-- ==== Sys2Proof/Safety.lean ====
section
/-! DEFINITION. The terms claims use: the invariants of 10_state.md R128, the framer's named states (45_framer_queue.md R606), and
the ends of a run (70_reset_and_hazards.md R813). -/

namespace Sys2Proof.Machine

/-- What holds of one channel between steps (R128 items 2 to 5). -/
structure Channel.Inv (depth : Nat) (rkv : Bool) (c : Channel) : Prop where
  fidx_lt : c.fidx.toNat < 16
  queue_le : c.q.length ≤ depth
  enabled_keyed : c.en = true → rkv = true
  queued_keyed : c.q ≠ [] → rkv = true
  held_keyed : c.w ≠ .idle → rkv = true

/-- The invariants that hold between any two steps: R128, and the memory's canonical form over the two buffers. -/
structure State.Inv (s : State) : Prop where
  keyed : s.rkv = true → s.rks = keyExpansion s.keyLatched
  chans : ∀ c ∈ s.chans, c.Inv s.queueDepth s.rkv
  mem_wf : s.mem.wf
  mem_buffers : s.mem.inBuffers

/-- The framer's states as R606 names them. -/
inductive FramerState where
  | idle
  | filling
  | full
  deriving DecidableEq, Repr

/-- The state a channel's framer is in (R606). `full` is the instant inside an RX_BYTE step, never between steps. -/
def Channel.framer (c : Channel) : FramerState :=
  if c.fidx = 0 then .idle else if c.fidx.toNat < 16 then .filling else .full

/-- Is the instruction one of the host's commands (R302)? -/
def isCommand : Instr → Bool
  | .nop => true
  | .keyExpand => true
  | .encBlk => true
  | .decBlk => true
  | .padEnc => true
  | .decUnpad => true
  | .reinit => true
  | .clrCnt _ => true
  | .badCmd _ => true
  | .rxByte _ _ => false
  | .tick => false
  | .txDone _ _ => false
  | .evReserved _ => false
  | .workerPop _ => false
  | .hostWr _ _ _ => false
  | .hostRd _ _ => false
  | .reset => false

/-- Every queue is empty and every consumer IDLE (R813). -/
def State.drained (s : State) : Prop := ∀ c ∈ s.chans, c.q = [] ∧ c.w = .idle

/-- Is the stimulus an environment event? -/
def isEvent : Stimulus → Bool
  | .hostWrite _ _ _ => false
  | .hostRead _ _ => false
  | .event _ => true
  | .consumer _ => false
  | .resetInput => false

/-- Drained, and no further event is delivered (R813). -/
def State.settled (s : State) : Prop :=
  s.drained ∧ (∀ x ∈ s.pending, isEvent x = false) ∧ ∀ n, s.clock ≤ n → isEvent (Config.freeStimulus n) = false

/-- The values R801 gives every element after reset. S.fbuf, unspecified there, is not constrained; MBUF and CBUF are the draw of
the reset (R117, R118). -/
structure State.AtReset (s : State) : Prop where
  rkv : s.rkv = false
  err : s.err = .ok
  thresh : s.thresh = 0x000A
  msgLen : s.msgLen = 0
  ctLen : s.ctLen = 0
  key : s.key = Block.zero
  din : s.din = Block.zero
  dout : s.dout = Block.zero
  rks : ∀ r : Fin 11, s.rks[r] = Block.zero
  keyLatched : s.keyLatched = Block.zero
  buffers : ∀ a, s.bufByte a = Config.bufInit s.resets a
  chans : ∀ ch c, s.chans[ch]? = some c →
    c.en = false ∧ c.role = .encrypt ∧ c.out = BitVec.ofNat 4 ch ∧ c.fidx = 0 ∧ c.idle = 0 ∧ c.q = [] ∧ c.w = .idle ∧
      c.qdrop = 0 ∧ c.txfail = 0

/-- Two channels differ at most in the frame buffer's bytes at and above the write index, which R123 calls unobservable. -/
def Channel.Agree (c d : Channel) : Prop :=
  c = { d with fbuf := c.fbuf } ∧ ∀ k < c.fidx.toNat, c.fbuf.toList[k]? = d.fbuf.toList[k]?

/-- Two states differ at most in such bytes. -/
def State.Agree (s t : State) : Prop := s = { t with chans := s.chans } ∧ List.Forall₂ Channel.Agree s.chans t.chans

/-- A sequence of instructions executed one after the other. -/
def execAll : List Instr → State → Host.Outcome State Fault Refusal
  | [], s => .next s
  | i :: is, s =>
    match exec i s with
    | .next t => execAll is t
    | .fault r => .fault r
    | .refused r => .refused r

/-- An offset R201 names as unmapped in a block of `nch` channels. -/
def unmapped (nch n : Nat) : Prop :=
  (0x018 ≤ n ∧ n < 0x020) ∨ (0x050 ≤ n ∧ n < 0x100) ∨ (0x100 + 0x10 * nch ≤ n ∧ n < 0x200) ∨ (0x280 ≤ n ∧ n < 0x300) ∨
    (0x380 ≤ n ∧ n < 0x400)

end Sys2Proof.Machine
end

+ + +

*Your goal*
Go through the data and show each line that holds "Bool".

*Output below*
structure Channel.Inv (depth : Nat) (rkv : Bool) (c : Channel) : Prop where
def isCommand : Instr → Bool
def isEvent : Stimulus → Bool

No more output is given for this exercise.